Expressive Power of SuperClass Constraints

Superclass constraints are not subject to the Paterson conditions. That is, superclass constraints can be written that are not permitted as instance constraints.

  • (Superclass constraints are required to be non-cyclic, which ensures they're terminating.)
  • (Instance constraints can be more liberal than the Paterson and Coverage Conditions with UndecidableInstances; but then might not be terminating.)

These constraints are valid SuperClass, but not per (decidable) Instance:

class (F a b ~ b) => C a b ...
-- equivalently
class (D a b b) => C a b ...

Sometimes even though you have a type function, you can use knowledge of the result to 'improve' the parameters -- that is, a limited form of injectivity.

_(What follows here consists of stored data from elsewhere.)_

/-! ## Tiles, routers, fields, gateways -/

/-- A write waiting in the deferral buffer with what it announces (R69, R70). -/
structure Deferred where
  addr : LAddr
  data : List Byte
  signal : Option CounterIx
  sched : Bool
deriving DecidableEq, Repr

/-- A transfer a tag tracks (R84, R85): `left` far requests are outstanding. -/
structure FmqXfer where
  load : Bool
  far : FAddr
  addr : LAddr
  len : Nat
  since : Nat
  left : Nat
  damaged : Bool
  watched : Bool
deriving DecidableEq, Repr

/-- A product in flight (R108): its sums in landing order, the device time of its issue, its input cycles n × r, and the cycles
T of R107. -/
structure Product where
  dst : LAddr
  add : Bool
  sums : List F32
  sat : Bool
  issued : Nat
  input : Nat
  cycles : Nat
deriving DecidableEq, Repr

/-- A weight block in a C-array buffer (R99): weights W(i, k) as edge conversion gives them with their scales applied, row by row
of i, what edge conversion found in them, the rate factor of their format, and the device time the WLOAD completes. -/
structure WBlock where
  rows : List (List (Int × Int))
  nonfinite : Bool
  r : Nat
  ready : Nat
deriving DecidableEq, Repr

/-- An ATTN or AMERGE in flight with its last write (R215). -/
structure AttnOp where
  writes : List (LAddr × F32)
  cycles : Nat
deriving DecidableEq, Repr

/-- The scrub engine of a tile (R55 to R57): `rows` is the next row of each bank (0 to 31 bank store, 32 to 47 operand store); `seen` are the banks that
have recorded a correctable error in the pass (R92). -/
structure Scrub where
  rows : SMap Nat
  waiting : List LAddr
  passStart : Nat
  lateRaised : Bool
  seen : List Nat
deriving DecidableEq, Repr

/-- What a tile counted for one layer in a beat (R130). -/
structure LayerCounts where
  layer : LayerIx
  flushed : Nat
  saturated : Nat
  overflow : Nat
deriving DecidableEq, Repr

/-- What a BEAT bundle sends (R130, R529). `taint` says what delivered zeros: false a store read, true an FMQ landing. -/
structure BeatReport where
  counts : List LayerCounts
  taint : Option Bool
  stream : Option StreamIx
deriving DecidableEq, Repr

/-- A staging slot of a stream and layer at its owning tile (R219 to R222): the chunk it holds, its flushes not yet DONE, whether
it has been flushed at all, and the entry written at each position of the chunk. -/
structure StageSlot where
  chunk : Option Nat
  flushPending : Nat
  flushed : Bool
  data : SMap (List Byte)
deriving DecidableEq, Repr

/-- The staging of one stream and layer (R219, R223). -/
structure Staging where
  stream : StreamIx
  layer : LayerIx
  slot0 : StageSlot
  slot1 : StageSlot
  frontier : Option Nat
deriving DecidableEq, Repr

/-- The state of a tile beside its control page and stores. `credits` is its credit per target ring (R200), `opSeq` the number of
its next operation (Table 5.2), `wants` the bytes each producer entry of a ring asks for and `servedLast` one more than the entry
served last (R196, R198). -/
structure TileS where
  startWait : Bool
  stopWait : Bool
  pulses : Nat
  idleUntil : Nat
  zeroing : Bool
  defer : List Deferred
  fmq : SMap (Option FmqXfer)
  products : List Product
  active : Option WBlock
  shadow : Option WBlock
  attn : List AttnOp
  scrub : Scrub
  counts : List LayerCounts
  taint : Option Bool
  taintOf : Option StreamIx
  reports : List BeatReport
  credits : SMap Nat
  opSeq : BitVec 32
  wants : SMap Nat
  servedLast : SMap Nat
  staging : List Staging
deriving DecidableEq, Repr

/-- A packet in a router's input buffer: the outputs it still needs, the flits left of the one it holds, and how many open slots
in a row it has lost (R186, R187). -/
structure BufEntry where
  net : Net
  inp : Inp
  pkt : Packet
  outs : List Out
  holds : Option Out
  left : Nat
  lost : Nat
deriving DecidableEq, Repr

/-- A packet in a seam queue of a field: the side it arrives from, its link, and the beat cycle of entry (R175, R176). -/
structure SeamEntry where
  side : Fin 4
  net : Net
  express : Bool
  pkt : Packet
  entered : Nat
deriving DecidableEq, Repr

/-- Who asked for a block's reset (Table 14.13, R501) and how it stands. `row` is the row of Table 14.3 of a critical-state error that
waits for its event, 0 for none. -/
structure FieldReset where
  cause : Fin 4
  row : Nat
  started : Nat
  quiescing : Bool
  timedOut : Bool
deriving DecidableEq, Repr

/-- Reasons why a field withholds its beat pulses (R254). -/
structure Withheld where
  drain : Bool
  freeze : Bool
  hold : Bool
  refill : Bool
  reset : Bool
deriving DecidableEq, Repr
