-- ==== Sys2Proof/Machine/Flags.lean ====
section
/-! DEFINITION. Events and flags: raising an event record under the limit of R92, the host-interface error flags, and the helpers
that build DETAIL and CLASS_STREAM. -/

namespace Sys2Proof.Machine

open Sys2Proof

/-- Device time now (R13). -/
abbrev now (w : W9) : Nat := w.dev.time

/-- DETAIL from its listed bytes: bytes not listed are 0. -/
def detail (l : List Byte) : List Byte := (l ++ List.replicate 16 0).take 16

/-- CLASS_STREAM of an event that concerns no stream (R25). -/
def csNone : BitVec 16 := 0x0C00

/-- CLASS_STREAM of an event that concerns slot `s`: the class of the stream that holds it, 0b11 when it holds none (R25). -/
def csOf (w : W9) (s : StreamIx) : BitVec 16 :=
  let st := streamOf w s
  BitVec.ofNat 16 ((if st.state = .free then 3 else st.cls.toNat) * 1024 + s.val)

/-- Codes that produce a record for every occurrence (R158, R247, R284, R325, R355, R386, R426, R458, R493, R526, R556). -/
def everyOccurrence (c : Nat) : Bool :=
  [0x2010, 0x2011, 0x2012, 0x2020, 0x4011, 0x4012, 0x4020, 0x5010, 0x5011, 0x5012, 0x5020, 0x7001, 0x7010, 0x7011, 0x7012, 0x7042,
   0x7043, 0x8030, 0x8040, 0x9010, 0x9011, 0x9012, 0x9013, 0x9014, 0x9015, 0x9021, 0x9022, 0xA010, 0xA011, 0xA012, 0xA013,
   0xA014, 0xA015, 0xA021, 0xA022].contains c
  || (decide (0x6010 ≤ c) && decide (c ≤ 0x6025))
  || (decide (c / 0x1000 = 0xB) && !([0xB001, 0xB020].contains c))
  || (decide (c / 0x1000 = 0xC) && !([0xC005, 0xC006].contains c))
  || (decide (c / 0x1000 = 0xD) && !([0xD013, 0xD022].contains c))

/-- The start of the running 1 ms window of a source and code, if one was opened. -/
def windowStart : List ((BitVec 16 × BitVec 16) × Nat) → BitVec 16 × BitVec 16 → Option Nat
  | [], _ => none
  | e :: r, k => if e.1 = k then some e.2 else windowStart r k

/-- Whether R92 lets a record of this source and code be made now. DESIGN CHOICE (log entry 9): a 1 ms window starts at the
record that opens it. -/
def allowed (w : W9) (code source : BitVec 16) : Bool :=
  everyOccurrence code.toNat ||
  (match windowStart w.dev.limits (source, code) with
   | none => true
   | some t => decide (t + 1000000 ≤ now w))

/-- A message on vector `v` falls due (R379). -/
def vectorDue (v : Fin 256) (w : W9) : W9 :=
  { w with host := { w.host with vectorDue := if w.host.vectorDue.contains v then w.host.vectorDue else w.host.vectorDue ++ [v] } }

/-- Set bit `i` of HOSTIF_ERR; a change signals on vector 0 (R379). -/
def hostErr (i : Nat) (w : W9) : W9 :=
  if rdB w Reg.hostifErr i then w else vectorDue 0 (wrB Reg.hostifErr i true w)

/-- The entries an event ring of this setting has (R377). -/
def evtEntries (w : W9) : Nat := 2 ^ rdF w Reg.evtCtrl 4 0

/-- Entries of the event ring taken: written and unconsumed, or waiting to be written (R373, R378). -/
def evtUsed (w : W9) : Nat :=
  (rd w Reg.evtWritten - rd w Reg.evtConsumed).toNat + w.host.evtWait.length

/-- A record is created: SEQ steps (R26), and the record goes to the event ring or is counted lost (R377). -/
def record (r : EventRec) (w : W9) : W9 :=
  let w := { w with dev := { w.dev with seq := w.dev.seq + 1 } }
  if rdB w Reg.evtCtrl 31 && !w.host.d3hot && decide (evtUsed w < evtEntries w) then
    { w with host := { w.host with evtWait := w.host.evtWait ++ [r] } }
  else hostErr 5 (inc Reg.evtLost 1 w)

/-- Note that a 1 ms window of this source and code opens now (R92). -/
def openWindow (code source : BitVec 16) (w : W9) : W9 :=
  if everyOccurrence code.toNat then w
  else { w with dev := { w.dev with
    limits := ((source, code), now w) :: w.dev.limits.filter (fun e => decide (e.1 ≠ (source, code))) } }

/-- The far key and channel a local-view or striped address names, as a gateway and one of its channels. -/
def farUnit (w : W9) (a : Nat) : Option TestUnit :=
  (farDecode w a).map (fun k => .gwChannel (farGateway k) (Fin.ofNat 4 (k / 2 ^ 10)))

/-- The bank of a store address as a unit of the tile that raised the event. -/
def bankUnit (src : BitVec 16) (a : Nat) : Option TestUnit := (codeTile src).map (fun t =>
  let b := (bankRow (isC t) a).1
  if a < 0x800000 then .bankBank t (Fin.ofNat 32 b) else .opsBank t (Fin.ofNat 16 (b - 32)))

/-- The unit and row of Table 15.3 that a record triggers a self-test of; the rows of 0x2020, 0x9021, 0xB060 and 0xA021 are queued
where those events are raised. -/
def testOf (w : W9) (r : EventRec) : Option (TestUnit × Nat) :=
  let c := r.code.toNat
  if 0x1001 ≤ c ∧ c ≤ 0x1004 then (bankUnit r.source (ofLe (r.detail.take 8))).map (fun u => (u, 0))
  else if c = 0x1030 then (farUnit w (ofLe ((r.detail.drop 1).take 7))).map (fun u => (u, 1))
  else if c = 0x6003 then (farUnit w (ofLe (r.detail.take 8))).map (fun u => (u, 1))
  else if c = 0x3001 then (codeTile r.source).map (fun t => (.routerInput t, 2))
  else if c = 0x9003 then some (.lanes (Fin.ofNat 8 (r.source.toNat % 256)), 6)
  else none

/-- The unit of a test in the encoding of R24 (event 0xD013). -/
def unitCode : TestUnit → BitVec 16
  | .bankBank t _ => tileSrc t
  | .opsBank t _ => tileSrc t
  | .gwChannel g _ => srcGw g.val
  | .routerInput t => tileSrc t
  | .seam f _ => srcField f
  | .array t => tileSrc t
  | .vector t => tileSrc t
  | .lanes p => srcPort p
  | .sensorPair _ => srcHub
  | .supply f _ => srcField f

/-- Queue a test of a unit unless one is queued or running; the queue holds 256, and a test that finds it full raises 0xD013 (R534).
Tests under way are no longer in the queue. -/
def queueTest (u : TestUnit) (row : Nat) (w : W9) : W9 :=
  if w.flt.tests.any (fun x => x.unit == u) then w
  else if (w.flt.tests.filter (fun x => x.started.isNone)).length < 256 then
    let n := now w
    { w with flt := { w.flt with tests := w.flt.tests ++ [⟨u, row, n, none⟩] } }
  else if allowed w 0xD013 srcSteward then
    record ⟨0xD013, srcSteward, csNone, w.dev.seq, now w, detail ([BitVec.ofNat 8 row, 0] ++ le 2 (unitCode u).toNat)⟩
      (openWindow 0xD013 srcSteward w)
  else w

/-- Three late packets on one side of a field within 1 s queue a test of its seam bundle (Table 15.3). -/
def seamTest (r : EventRec) (w : W9) : W9 :=
  let f : FieldIx := Fin.ofNat 48 (r.source.toNat % 256)
  let sd : Fin 4 := Fin.ofNat 4 (r.detail.headD 0).toNat
  let n := now w
  let l := (f, sd, n) :: w.flt.seamLate.filter (fun e => decide (n < e.2.2 + 1000000000))
  let w := { w with flt := { w.flt with seamLate := l } }
  if 3 ≤ (l.filter (fun e => e.1 == f && e.2.1 == sd)).length then queueTest (.seam f sd) 3 w else w

/-- A record is created, and the self-test it triggers is queued (R533). -/
def emit (r : EventRec) (w : W9) : W9 :=
  let w := record r w
  if r.code = 0x3021 then seamTest r w
  else match testOf w r with
    | some x => queueTest x.1 x.2 w
    | none => w

/-- Raise an event: a record stamped with the device time of now, unless R92 suppresses it (R15, R23, R92). -/
def raise (code source cs : BitVec 16) (det : List Byte) (w : W9) : W9 :=
  if allowed w code source then
    emit ⟨code, source, cs, w.dev.seq, now w, detail det⟩ (openWindow code source w)
  else w

/-- Raise an event that concerns no stream. -/
def raise0 (code source : BitVec 16) (det : List Byte) (w : W9) : W9 := raise code source csNone det w

/-- Raise an event that concerns slot `s`. -/
def raiseS (code source : BitVec 16) (s : StreamIx) (det : List Byte) (w : W9) : W9 := raise code source (csOf w s) det w

/-- Raise an event of tile `t` that concerns no stream. -/
def raiseT (t : Tile) (code : BitVec 16) (det : List Byte) (w : W9) : W9 := raise code (tileSrc t) csNone det w

/-- Set bit `i` of TILE_ERR. -/
def tileErr (t : Tile) (i : Nat) (w : W9) : W9 := pwrB t Pg.tileErr i true w

/-- Signed 16-bit little-endian bytes. -/
def le16s (i : Int) : List Byte := le 2 (BitVec.ofInt 16 i).toNat

/-- Signed 32-bit little-endian bytes. -/
def le32s (i : Int) : List Byte := le 4 (BitVec.ofInt 32 i).toNat

end Sys2Proof.Machine
end

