-- ==== Sys2Proof/Machine/Hash.lean ====
section
/-! DEFINITION. The checks and digests the spec names: CRC-16 of mesh headers (Table 5.2), CRC-32 (R326) and SHA-256. -/

namespace Sys2Proof.Machine

open Sys2Proof

/-- One bit of CRC-16, polynomial 0x1021, most significant bit first. -/
def crc16Bit (c : Nat) : Nat := if c / 0x8000 = 1 then (c * 2 % 0x10000) ^^^ 0x1021 else c * 2

/-- Apply `f` n times. -/
def iter {α : Type} (f : α → α) : Nat → α → α
  | 0, a => a
  | n + 1, a => iter f n (f a)

/-- CRC-16 with polynomial 0x1021 and initial value 0xFFFF (Table 5.2). -/
def crc16 (l : List Byte) : Nat := l.foldl (fun c b => iter crc16Bit 8 (c ^^^ (b.toNat * 256))) 0xFFFF

/-- One bit of the reflected CRC-32 with polynomial 0x04C1_1DB7. -/
def crc32Bit (c : Nat) : Nat := if c % 2 = 1 then (c / 2) ^^^ 0xEDB88320 else c / 2

/-- CRC-32: polynomial 0x04C1_1DB7, reflected, initial value 0xFFFF_FFFF, final complement (R326). -/
def crc32 (l : List Byte) : Nat := (l.foldl (fun c b => iter crc32Bit 8 (c ^^^ b.toNat)) 0xFFFFFFFF) ^^^ 0xFFFFFFFF

/-- The round constants of SHA-256 (FIPS 180-4). -/
def shaK : List Word32 := [
  0x428A2F98, 0x71374491, 0xB5C0FBCF, 0xE9B5DBA5, 0x3956C25B, 0x59F111F1, 0x923F82A4, 0xAB1C5ED5,
  0xD807AA98, 0x12835B01, 0x243185BE, 0x550C7DC3, 0x72BE5D74, 0x80DEB1FE, 0x9BDC06A7, 0xC19BF174,
  0xE49B69C1, 0xEFBE4786, 0x0FC19DC6, 0x240CA1CC, 0x2DE92C6F, 0x4A7484AA, 0x5CB0A9DC, 0x76F988DA,
  0x983E5152, 0xA831C66D, 0xB00327C8, 0xBF597FC7, 0xC6E00BF3, 0xD5A79147, 0x06CA6351, 0x14292967,
  0x27B70A85, 0x2E1B2138, 0x4D2C6DFC, 0x53380D13, 0x650A7354, 0x766A0ABB, 0x81C2C92E, 0x92722C85,
  0xA2BFE8A1, 0xA81A664B, 0xC24B8B70, 0xC76C51A3, 0xD192E819, 0xD6990624, 0xF40E3585, 0x106AA070,
  0x19A4C116, 0x1E376C08, 0x2748774C, 0x34B0BCB5, 0x391C0CB3, 0x4ED8AA4A, 0x5B9CCA4F, 0x682E6FF3,
  0x748F82EE, 0x78A5636F, 0x84C87814, 0x8CC70208, 0x90BEFFFA, 0xA4506CEB, 0xBEF9A3F7, 0xC67178F2]

/-- The initial hash value of SHA-256. -/
def shaInit : List Word32 := [
  0x6A09E667, 0xBB67AE85, 0x3C6EF372, 0xA54FF53A, 0x510E527F, 0x9B05688C, 0x1F83D9AB, 0x5BE0CD19]

/-- Rotate right. -/
def rotr (x : Word32) (n : Nat) : Word32 := x.rotateRight n

/-- The big-endian word of four bytes. -/
def beWord : List Byte → Word32
  | [a, b, c, d] => BitVec.ofNat 32 (a.toNat * 0x1000000 + b.toNat * 0x10000 + c.toNat * 0x100 + d.toNat)
  | _ => 0

/-- A word's four bytes, most significant first. -/
def beBytes (x : Word32) : List Byte := (le 4 x.toNat).reverse

/-- Cut a list into `n` pieces of `k`. -/
def pieces {α : Type} (k : Nat) : Nat → List α → List (List α)
  | 0, _ => []
  | n + 1, l => l.take k :: pieces k n (l.drop k)

/-- The message padded to whole 64 B blocks. -/
def shaPad (l : List Byte) : List Byte :=
  let n := l.length
  let z := (119 - n % 64) % 64
  l ++ [0x80] ++ List.replicate z 0 ++ (le 8 (8 * n)).reverse

/-- Extend the message schedule by `n` words; `ws` holds it newest first. -/
def shaSched : Nat → List Word32 → List Word32
  | 0, ws => ws
  | n + 1, ws =>
    let a := ws.getD 14 0
    let b := ws.getD 1 0
    let s0 := rotr a 7 ^^^ rotr a 18 ^^^ (a >>> 3)
    let s1 := rotr b 17 ^^^ rotr b 19 ^^^ (b >>> 10)
    shaSched n ((ws.getD 15 0 + s0 + ws.getD 6 0 + s1) :: ws)

/-- One round over the eight working words. -/
def shaRound (v : List Word32) (kw : Word32 × Word32) : List Word32 := match v with
  | [a, b, c, d, e, f, g, h] =>
    let s1 := rotr e 6 ^^^ rotr e 11 ^^^ rotr e 25
    let t1 := h + s1 + ((e &&& f) ^^^ (~~~e &&& g)) + kw.1 + kw.2
    let s0 := rotr a 2 ^^^ rotr a 13 ^^^ rotr a 22
    [t1 + s0 + ((a &&& b) ^^^ (a &&& c) ^^^ (b &&& c)), a, b, c, d + t1, e, f, g]
  | _ => v

/-- Compress one 64 B block into the hash value. -/
def shaBlock (h : List Word32) (blk : List Byte) : List Word32 :=
  let ws := (shaSched 48 ((pieces 4 16 blk).map beWord).reverse).reverse
  (List.zip h ((shaK.zip ws).foldl shaRound h)).map (fun p => p.1 + p.2)

/-- The SHA-256 digest of a message. -/
def sha256 (l : List Byte) : List Byte :=
  let m := shaPad l
  ((pieces 64 (m.length / 64) m).foldl shaBlock shaInit).flatMap beBytes

end Sys2Proof.Machine
end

  • The classic case is adding type-level Naturals.
    • If you know the result and one param, you can infer the other param.
  • Maybe even type-level Boolean And:
    • if the result is True, so must be the params.
    • if the result is False, and you know one param is True, the other must be False.
    • but that can't be a function, because if the result is False,
      and you know one param is False, that tells nothing about the other param.
--ghc 7.10, using EmptyDataDecls as Type Booleans, rather than using DataKinds

{-# LANGUAGE   MultiParamTypeClasses, TypeFamilies, FunctionalDependencies, 
               EmptyDataDecls, FlexibleInstances   #-}

data TTrue; data TFalse
class (F1 a b ~ c, F1 b a ~ c, F3 a b c ~ b, F3 b a c ~ a)
   => TAnd a b c  where
  tAnd :: a -> b -> c
  tAnd _ _ = undefined

{-  those F3 constraints are accepted,
    even though Type family application no smaller than class Head

instance (F1 a b ~ c, F1 b a ~ c, F3 a b c ~ b, F3 b a c ~ a)
      => TAnd a b c  where     -- (need to repeat the constraints on the instance)
     tAnd _ _ = undefined

type family F1 a b
type instance F1 TTrue b = b
type instance F1 TFalse b = TFalse
type family F3 a b c
type instance F3 a b TTrue = TTrue
type instance F3 TTrue b TFalse = TFalse
type instance F3 TFalse b TFalse = b         -- can't improve b

Functional dependency-like behaviour through superclass constraints

There's an idiom that's briefly mentioned in the User Guide under Equality constraints, but is more general and more powerful.

You get the power from a combination of extensions:

  • -XMultiParamTypeClasses [1]
  • Superclass constraints, which can also be MultiParam [2]
  • -XFunctionalDependencies [3]
  • and/or superclass Equality constraints with Type families, having the effect of FunDeps [4]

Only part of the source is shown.